The paper is arranged as follows: Section 2 introduces the related work, especially in convolutional neural network; Section 3 describes the specific methods of this paper, mainly including the related theory and algorithm implementation; Section 4 is the experiment and analysis; Section 5 gives the summary and outlook.

2. Convolutional Neural Network (CNN)

2.1. The Structure of CNN

Convolutional Neural Network (CNN) is essentially a kind of nonprobabilistic model of multilayer perceptron [38, 39]. However, its architectural differences have significant practical consequences. Although CNN was originally developed for computer vision, its key ideas have been actively applied to information retrieval and natural language processing (NLP), such as search and retrieval, sentence modeling, and classification (traditional NLP tasks). CNN can make good use of the prior information of “spatiotemporal locality” [40] in the data. CNN extracts features from the original data dynamically in the hidden layer between the input layer and the output layer and then applies these features to the classification or fitting of the subsequent output layer. We use CNN to preliminarily explore how to solve the recommendation problem, which has achieved good results in doctor recommendation and demonstrated the feasibility of deep learning in the recommendation system. Sometimes, we want to predict an ordered set (such as a sentence sequence composed of words), such as the emotional tendency of prediction sentences (positive, negative, and neutral). We can find that most of the time, only a few words in a sentence provide useful information, while other words provide little or no information. For example, in the sentence “I am very happy today,” the word “happy” has provided enough information to show that the sentence expresses positive emotions. So, the key of the problem is how to select these words with large amount of information. This paper mainly uses CNN to extract this useful information automatically.

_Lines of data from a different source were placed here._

-- ==== Sys2Proof/Tests/Slice0.lean ====
section
/-! SUPPORT. Tests of single steps, with expected results from the spec's tables and worked sequences
(the section stands over each group), the smoke test of `wellFormed`, and the states the witnesses of
Sys2Proof/Tests/Witnesses.lean use. -/

-- One theorem at a time: kernel checks that wait for each other would each hold a thread of the joined text.
set_option Elab.async false

namespace Sys2Proof.Tests

open Sys2Proof Sys2Proof.Machine

/-! ## Small states -/

/-- The part some time after power-on: READY's frame is under way, RXD has been seen HIGH and nothing
waits. -/
def up : State :=
  { State.reset with
    notices := ⟨[], 0, 0⟩
    rx := { Receiver.reset with waitHigh := false }
    tx := ⟨.sending .notice (noticeFrame (Notice.readyFor .power)), false⟩ }

/-- `up` once READY's frame has ended. -/
def quiet : State := { up with tx := ⟨.idle, false⟩ }

/-- The timebase runs at v. -/
def runAt (v : Time) (s : State) : State :=
  { s with time := { s.time with value := v, run := .running } }

/-- The timebase stands at v, in STOPPED. -/
def stopAt (v : Time) (s : State) : State := { s with time := { s.time with value := v } }

/-- One line stands so. -/
def lineAs (n : Fin 8) (l : OutputLine) (s : State) : State := { s with lines := s.lines.set n l }

/-- One channel stands so. -/
def channelAs (n : Fin 8) (x : Channel) (s : State) : State :=
  { s with channels := s.channels.set n x }

/-- The Action Table holds these records. -/
def holding (rs : List Record) (s : State) : State :=
  { s with table := { s.table with records := rs, nextStanding := rs.length } }

/-- One trigger slot stands so. -/
def slotAs (k : Fin 16) (x : TriggerSlot) (s : State) : State :=
  { s with triggers := { s.triggers with slots := s.triggers.slots.set k x } }

/-- The report stream stands so. -/
def streamAs (x : ReportStream) (s : State) : State := { s with stream := x }

/-- The Stamp Queue holds these entries. -/
def stamped (es : List StampEntry) (s : State) : State :=
  { s with stamps := { s.stamps with entries := es } }

/-- These claims are handed over and not yet taken. -/
def handing (h : Handovers) (s : State) : State := { s with handed := h }

/-- A host record of generation 1. -/
def recordOf (slot : Fin 64) (a : Action) (due : Time) (report : ReportPolicy)
    (label : Option Label) (standing : Nat) : Record :=
  { handle := ⟨1, slot⟩, body := ⟨a, none, report, .fire, label⟩, due := due, remaining := 1
    origin := .host, ordinal := 0, lateFlag := false, standing := standing }

/-- The command that carries i, with tag 1 and reply slot 0. -/
def queuedAs (i : Extent → Instr) : QueuedCommand :=
  match frameOf (i .toReply) with
  | some (k, p) => ⟨1, k, p, 0⟩
  | none => ⟨1, 0, [], 0⟩

/-- That command is the only one queued. -/
def asked (i : Extent → Instr) (s : State) : State :=
  { s with cmd := { s.cmd with queue := [queuedAs i], slots := s.cmd.slots.set 0 .reserved } }

/-- The state a step answers, when it answers a next one. -/
def after (i : Instr) (s : State) : State :=
  match exec i s with
  | .next t => t
  | _ => s

/-- The state after the command that carries i has been executed and answered. -/
def did (i : Extent → Instr) (s : State) : State := after (i .toReply) (asked i s)

/-- The reply it left in slot 0. -/
def reply (i : Extent → Instr) (s : State) : Payload :=
  match (did i s).cmd.slots[0] with
  | .filled r | .sending r => r.payload
  | _ => []

/-- A SCHEDULE of no repeat, no label and late policy FIRE. -/
def scheduleOf (kind target : Byte) (width : BitVec 16) (mode : Byte) (due : BitVec 48)
    (report : Byte) : Extent → Instr :=
  (.schedule ⟨⟨kind, target, width, 0, 0, report, 0, 0, 0⟩, mode, due⟩ ·)

/-- A stamp entry, admitted at moment 0. -/
def entryOf (state : EntryState) (t : Time) : StampEntry :=
  ⟨state, ⟨.edge 0 .rising, t, none⟩, 0⟩

/-- The stream ON with batch 4, hold 10, interval 100, retry limit 2, this window and next number. -/
def streamOn (window : List Report) (timer : Option Moment) (retries : Nat) (next : Byte) :
    ReportStream :=
  ⟨.on, 4, 10, 100, 2, window, retries, timer, next, 0⟩

/-! ## Every check of `wellFormed` refuses an ill-formed term -/

theorem test_reset_option_2_is_ill_formed : inRange (.reset 2 ·) = false := by decide
theorem test_clock_source_2_is_ill_formed : inRange (.clock 2 1 ·) = false := by decide
theorem test_clock_prescaler_3_is_ill_formed : inRange (.clock 0 3 ·) = false := by decide
theorem test_set_time_at_end_is_ill_formed : inRange (.setTime 0xFFFFFFFFFFFF ·) = false := by
  decide
theorem test_gate_codes_2_are_ill_formed :
    inRange (.gate 2 0 .low ·) = false ∧ inRange (.gate 0 2 .low ·) = false := by decide
theorem test_schedule_ill_formed_fields :
    (inRange (scheduleOf 6 0 1 0 0 0) || inRange (scheduleOf 3 8 1 0 0 0)
      || inRange (scheduleOf 4 4 0 0 0 0) || inRange (scheduleOf 3 0 0 0 0 0)
      || inRange (scheduleOf 5 0 0 2 0 0) || inRange (scheduleOf 5 0 0 0 0 4)) = false := by
  decide
theorem test_report_every_n_runs_2_to_16 :
    reportOk 3 1 = false ∧ reportOk 3 2 = true ∧ reportOk 3 16 = true ∧ reportOk 3 17 = false := by
  decide
theorem test_late_policy_2_is_ill_formed :
    actionOk ⟨5, 0, 0, 0, 0, 0, 0, 2, 0⟩ = false := by decide
theorem test_handles_ill_formed :
    inRange (.cancel 0 0 ·) = false ∧ inRange (.cancel 1 64 ·) = false
      ∧ inRange (.await 0 0 0 ·) = false ∧ inRange (.await 1 64 0 ·) = false := by decide
theorem test_line_commands_ill_formed :
    inRange (.cancelLine 8 0 ·) = false ∧ inRange (.cancelLine 0 2 ·) = false
      ∧ inRange (.line 8 0 0 ·) = false ∧ inRange (.line 0 2 0 ·) = false
      ∧ inRange (.line 0 0 2 ·) = false ∧ inRange (.drive 8 0 ·) = false
      ∧ inRange (.drive 0 2 ·) = false := by decide
theorem test_channel_ill_formed_fields :
    [⟨8, 1, 0, 1, 0, 1⟩, ⟨0, 4, 0, 1, 0, 1⟩, ⟨0, 1, 3, 1, 0, 1⟩, ⟨0, 2, 2, 1, 0, 1⟩,
      ⟨0, 1, 0, 0, 0, 1⟩, ⟨0, 2, 3, 2, 0, 1⟩, ⟨0, 1, 0, 1, 16, 1⟩, ⟨0, 1, 0, 1, 0, 2⟩].all
      (fun f => !inRange (.channel f .low ·)) = true := by decide
theorem test_channel_number_8_is_ill_formed :
    inRange (.channelOff 8 ·) = false ∧ inRange (.channelStatus 8 ·) = false := by decide
theorem test_sampler_ill_formed_fields :
    inRange (.sampler 2 10 ·) = false ∧ inRange (.sampler 1 1 ·) = false := by decide
theorem test_window_ill_formed_fields :
    inRange (.window 4 0 0 0 ·) = false ∧ inRange (.window 0 4096 4096 0 ·) = false
      ∧ inRange (.window 0 0 4096 0 ·) = false ∧ inRange (.window 0 2 1 0 ·) = false
      ∧ inRange (.window 0 0 0 2 ·) = false := by decide
theorem test_trigger_ill_formed_fields :
    let mark : TemplateFields := ⟨5, 0, 0, 0, 0, 0, 0, 0, 0⟩
    ([⟨16, 0, 0, 0, 0, 0, 1, 1, 0, mark⟩, ⟨0, 3, 0, 0, 0, 0, 1, 1, 0, mark⟩,
      ⟨0, 0, 8, 0, 0, 0, 1, 1, 0, mark⟩, ⟨0, 1, 4, 1, 0, 0, 1, 1, 0, mark⟩,
      ⟨0, 1, 0, 0, 0, 0, 1, 1, 0, mark⟩, ⟨0, 1, 0, 4, 0, 0, 1, 1, 0, mark⟩,
      ⟨0, 2, 0, 0, 0, 0, 1, 1, 0, mark⟩, ⟨0, 0, 0, 0, 0, 0, 0, 1, 0, mark⟩,
      ⟨0, 0, 0, 0, 0, 0, 1, 0, 0, mark⟩, ⟨0, 0, 0, 0, 0, 0, 1, 9, 0, mark⟩,
      ⟨0, 0, 0, 0, 0, 0, 1, 1, 2, mark⟩,
      ⟨0, 0, 0, 0, 0, 0, 1, 1, 0, { mark with kind := 6 }⟩] : List TriggerFields).all
      (fun f => !inRange (.trigger f ·)) = true := by decide
theorem test_trigger_commands_ill_formed :
    inRange (.triggerArm 16 1 ·) = false ∧ inRange (.triggerArm 0 0 ·) = false
      ∧ inRange (.triggerArm 0 3 ·) = false ∧ inRange (.triggerClear 16 0 ·) = false
      ∧ inRange (.triggerClear 0 2 ·) = false ∧ inRange (.triggerStatus 16 ·) = false := by decide
theorem test_stream_ill_formed_fields :
    [⟨2, 1, 0, 10, 1⟩, ⟨0, 0, 0, 10, 1⟩, ⟨0, 9, 0, 10, 1⟩, ⟨0, 1, 251, 10, 1⟩, ⟨0, 1, 0, 9, 1⟩,
      ⟨0, 1, 0, 1001, 1⟩, ⟨0, 1, 0, 10, 0⟩, ⟨0, 1, 0, 10, 16⟩].all
      (fun f => !inRange (.stream f ·)) = true := by decide
theorem test_read_0_and_9_are_ill_formed :
    inRange (.read 0 ·) = false ∧ inRange (.read 9 ·) = false := by decide
theorem test_events_ill_formed :
    wellFormed (.lengthError ⟨false, .low, 120, .high⟩) = false
      ∧ wellFormed (.lengthError ⟨false, .high, 121, .high⟩) = false
      ∧ wellFormed (.frameReceived ⟨false, .high, 0, .high⟩) = false
      ∧ wellFormed (.awaitTimeout 0) = false := by decide

/-! ## Frames and records, byte by byte (sections 10.2, 11.4, 11.5, 11.6) -/

/-- R185: "the nine bytes 0x31 to 0x39 give 0x29B1". -/
theorem test_check_of_the_nine_digits :
    crcOf [0x31, 0x32, 0x33, 0x34, 0x35, 0x36, 0x37, 0x38, 0x39] = 0x29B1 := by decide +kernel

/-- Section 10.2: the HELLO frame with tag 1. -/
theorem test_hello_frame : frameBytes ⟨0x01, kindHello, []⟩
    = [0xC3, 0x00, 0x01, 0x01, 0xEF, 0x8C] := by decide +kernel
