-- ==== Sys2Proof/Tests/Witnesses.lean ====
section
/-! SUPPORT. For each statement of Sys2Proof/Certificates/Slice0/Obligations.lean that has hypotheses, a
concrete state and operands that meet them, clause by clause, at the boundary values of the
ranges. The witness of Obligations.X is the theorem witness_X; the invariants share the state `busy`. -/

-- One theorem at a time: kernel checks that wait for each other would each hold a thread of the joined text.
set_option Elab.async false

namespace Sys2Proof.Tests

open Sys2Proof Sys2Proof.Machine

/-- The command i executes now, being the only one queued at s. -/
abbrev Asked (i : Extent → Instr) (s : State) : Prop := Executes i (queuedAs i) (asked i s)

/-- A queued command executes when the RESET pin is not held, nothing is under execution and the
Trigger Table has no claim. -/
theorem runs {i : Extent → Instr} {s : State}
    (h : ((frameOf (i .toReply)).isSome && frameOf (i .oneClaim) == frameOf (i .toReply)
        && extentOf (i .oneClaim) == some .oneClaim && extentOf (i .toReply) == some .toReply
        && !s.pins.resetActive && s.triggers.claim.isNone && s.cmd.progress == .notStarted) = true :=
      by decide +kernel) : Asked i s := by
  simp only [Bool.and_eq_true, Bool.not_eq_true', Option.isNone_iff_eq_none, beq_iff_eq] at h
  obtain ⟨⟨⟨⟨⟨⟨hf, hs⟩, h1⟩, h2⟩, hp⟩, hc⟩, hn⟩ := h
  obtain ⟨kp, hk⟩ := Option.isSome_iff_exists.mp hf
  refine ⟨⟨⟨hp, ?_, hn⟩, fun _ => hc⟩, rfl, fun go => ?_, fun go => by cases go <;> assumption⟩
  · show interpreterBusy (asked i s) = false
    simp [interpreterBusy, asked, hc]
  · cases go <;> simp [queuedAs, hs, hk]

/-- Every slot of the table is live. -/
def crowded : State :=
  holding ((List.finRange 64).map (fun i => recordOf i .mark 10000000 .none none i.val)) (runAt 5 up)

/-! ## The step, the frames and every host command -/

theorem witness_StepRunsTheFrontCommand :
    (({ up with pending := [.stop .oneClaim, .start .low .toReply] } : State)).pending
      = .stop .oneClaim :: [.start .low .toReply] := by decide

theorem witness_CommandFramesAndTheirReadingAgree :
    frameOf (.setTime 0xFFFFFFFFFFFF .oneClaim) = some (9, [255, 255, 255, 255, 255, 255])
      ∧ commandOf .high .low .toReply 0x0A [] = some (.start .high .toReply)
      ∧ commandOf .high .low .oneClaim 0x3F [9] = some (.ack 9) := by decide +kernel

theorem witness_SentFrameIsReceivedWhole :
    ((⟨1, 0x7F, List.replicate 120 0xC3⟩ : Frame).payload.length ≤ Config.maxPayload
        ∧ up.rx.state = .hunt)
      ∧ up.tx.state = .sending .notice ⟨0, 0xF0, noticeBytes ⟨.ready .power, 0, none, none⟩⟩
      ∧ quiet.tx.state = .idle ∧ State.reset.tx.state = .postReset := by decide +kernel

theorem witness_WrongLengthIsAnsweredBadLength :
    let s := { requested with cmd := { up.cmd with queue := [⟨7, kindTriggerStatus, [1, 2], 0⟩] } }
    (∀ go, frameOf (.triggerStatus 1 go) = some (kindTriggerStatus, [1])
        ∧ extentOf (.triggerStatus 1 go) = some go)
      ∧ kindTriggerStatus ≠ kindAck ∧ MayStart s
      ∧ s.cmd.queue.head? = some ⟨7, kindTriggerStatus, [1, 2], 0⟩ ∧ [1, 2].length ≠ [1].length := by
  refine ⟨fun go => by cases go <;> decide, by decide, ⟨rfl, by decide +kernel, rfl⟩, rfl, by decide⟩

theorem witness_OutOfRangeFieldIsAnsweredBadField :
    (Asked (.read 9 ·) up ∧ ∀ go, wellFormed (.read 9 go) = false)
      ∧ (Asked (.window 0 4096 4095 0 ·) up ∧ ∀ go, wellFormed (.window 0 4096 4095 0 go) = false)
      ∧ (queuedAs (.read 9 ·)).kind ≠ kindAck ∧ (queuedAs (.window 0 4096 4095 0 ·)).kind ≠ kindAck :=
  ⟨⟨runs, fun go => by cases go <;> decide⟩, ⟨runs, fun go => by cases go <;> decide⟩,
    by decide +kernel, by decide +kernel⟩

/-- IN7's sample of the period that is ending has been taken. -/
def sampleAhead : State := channelAs 7 ⟨Channel.reset.config, .priming 0, 0, 0, .ahead⟩ up

/-- The last period was a tick, and IN0's sample of it is due. -/
def sampleDue : State :=
  channelAs 0 ⟨Channel.reset.config, .priming 0, 0, 0, .due⟩
    { up with time := { up.time with ticked := true } }

theorem witness_CommandOutOfTurnChangesNothing :
    let clearing := { up with triggers := { up.triggers with claim := some (.clearing [⟨1, 0⟩] 1) } }
    let waiting := asked (.triggerStatus 2 ·) requested
    let held := asked (.setTime 0 ·) sampleAhead
    frameOf (.read 1 .toReply) = some (kindRead, [1]) ∧ kindRead ≠ kindAck
      ∧ (after .resetPin up).pins.resetActive = true ∧ interpreterBusy clearing = true
      ∧ up.cmd.queue = []
      ∧ ((asked (.stop ·) up).cmd.queue.head? = some (queuedAs (.stop ·))
        ∧ (queuedAs (.stop ·)).kind ≠ kindRead)
      ∧ ((asked (.read 2 ·) up).cmd.queue.head? = some (queuedAs (.read 2 ·))
        ∧ (queuedAs (.read 2 ·)).payload.length = [(1 : Byte)].length
        ∧ (queuedAs (.read 2 ·)).payload ≠ [1])
      ∧ (∀ r, waiting.cmd.progress ≠ .replying r)
      ∧ (frameOf (.triggerStatus 2 .oneClaim) = some (kindTriggerStatus, [2])
        ∧ waiting.cmd.queue.head? = some (queuedAs (.triggerStatus 2 ·))
        ∧ (queuedAs (.triggerStatus 2 ·)).payload.length = [(2 : Byte)].length
        ∧ kindTriggerStatus ∈ triggerKinds ∧ waiting.triggers.claim ≠ none)
      ∧ (∀ r, held.cmd.progress ≠ .replying r)
      ∧ (held.cmd.queue.head? = some (queuedAs (.setTime 0 ·))
        ∧ (frameOf (.setTime 0 .toReply)).map (fun x => x.2.length)
          = some (queuedAs (.setTime 0 ·)).payload.length
        ∧ (0 : BitVec 48).toNat ≠ Config.maxTime ∧ held.time.run = .stopped
        ∧ held.channels[7].sampling = .ahead) := by
  intro clearing waiting held
  have notReplying : ∀ r, waiting.cmd.progress ≠ .replying r := fun _ => nofun
  have notHeld : ∀ r, held.cmd.progress ≠ .replying r := fun _ => nofun
  simp only [ne_eq, notReplying, notHeld, not_false_eq_true, implies_true, true_and]
  decide +kernel

theorem witness_HelloStatusAndGetTimeOnlyReply :
    let read := fun p => { asked (.status ·) up with
      cmd := { (asked (.status ·) up).cmd with progress := p } }
    let got : Nat → List Payload := fun n => List.replicate n [0]
    let r : Reply := ⟨0x82, 1, [0]⟩
    Asked (.hello ·) up ∧ Asked (.getTime ·) up
      ∧ ((asked (.status ·) up).pins.resetActive = false
        ∧ interpreterBusy (asked (.status ·) up) = false
        ∧ (asked (.status ·) up).cmd.queue.head? = some (queuedAs (.status ·))
        ∧ (queuedAs (.status ·)).kind = 0x02 ∧ (queuedAs (.status ·)).payload = []
        ∧ (asked (.status ·) up).cmd.progress = .notStarted ∧ (got 0).length < 14)
      ∧ ((read (.reading (got 13))).cmd.progress = .reading (got 13) ∧ (got 13).length < 14)
      ∧ ((read (.reading (got 14))).cmd.progress = .reading (got 14) ∧ (got 14).length = 14)
      ∧ ((read (.replying r)).cmd.progress = .replying r
        ∧ interpreterBusy (read (.replying r)) = false
        ∧ frameOf (.status .oneClaim)
          = some ((queuedAs (.status ·)).kind, (queuedAs (.status ·)).payload)
        ∧ (queuedAs (.status ·)).kind ≠ kindAck) :=
  ⟨runs, runs, by decide +kernel⟩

There are four layers in the whole CNN network.(i)Input layer: it is a matrix in which the word vectors corresponding to the words in the sentence are arranged in turn (from top to bottom). If there are n words in the sentence and the dimension of the vector is k, then this matrix is n × K. The type of matrix can be static or dynamic. Static means that the word vector is fixed, while dynamic means that, in the process of model training, the word vector is also regarded as an optimization parameter. For the unknown word vector, it can be filled with 0 or random small positive number.(ii)Convolution layer: it obtains several feature maps through convolution operation. The size of convolution window is h × d, where h represents the number of vertical words and d represents the dimension of word vector. Through such a large convolution window, several feature maps with 1 column number will be obtained.(iii)Pooling layer: the pooling layer adopts the method of Max over time pooling. This method simply presents the maximum value from the previous one-dimensional feature map, which represents the most important signal. As you can see, this pooling method can solve the problem of variable length sentence input (because no matter how many values are in the feature map, only the maximum value needs to be extracted). Finally, the output of the pooling layer is the maximum value of each feature map, which is a one-dimensional vector.(iv)Full connection + softmax layer: the output of one-dimensional vector of pooling layer connects a softmax layer through full connection. The softmax layer can be set according to the needs of the task (usually reflecting the probability distribution on the final category).

The core idea of CNN is to apply a nonlinear function to each word window (k-word window) of the input sentence. This nonlinear function is generally called convolution kernel (called filter in image processing), and this operation is called convolution operation. In this way, the window data of a k-word can be transformed into an m-dimensional vector through the application of filter. In the standard CNN structure, the convolution operation is generally connected with the pooling operation. The most common pooling operations include mean pooling and max pooling. In the field of natural language processing, the maximum pooling is widely used, because through the selecting the maximum value of the features generated by convolution operation is equivalent to obtaining the feature with the largest amount of information, that is, selecting the key words in a sentence. Figure 1 gives a network model architecture of how to perform convolution and pooling operations. In this example, the input sentence is “you should see a doctor today,” where the word window K is selected as 3, so there are four window inputs, as shown in the leftmost figure. Suppose that each word is represented by a 2-dimensional vector, so the windows of three words can be represented by a 6-dimensional vector (as shown in the green part of the figure). Convolution operation is equivalent to applying convolution kernel to each word window, in which m is selected as 3. Therefore, through convolution operation, a 6-dimensional vector will be converted into a 3-dimensional vector. In this example, the data of four windows will be converted into four 3-dimensional vectors, that is, the gray part of the graph. The final pooling operation is to select the maximum value of gray part column and finally generate a three-dimensional vector (blue part in the figure), which is the feature extracted by CNN.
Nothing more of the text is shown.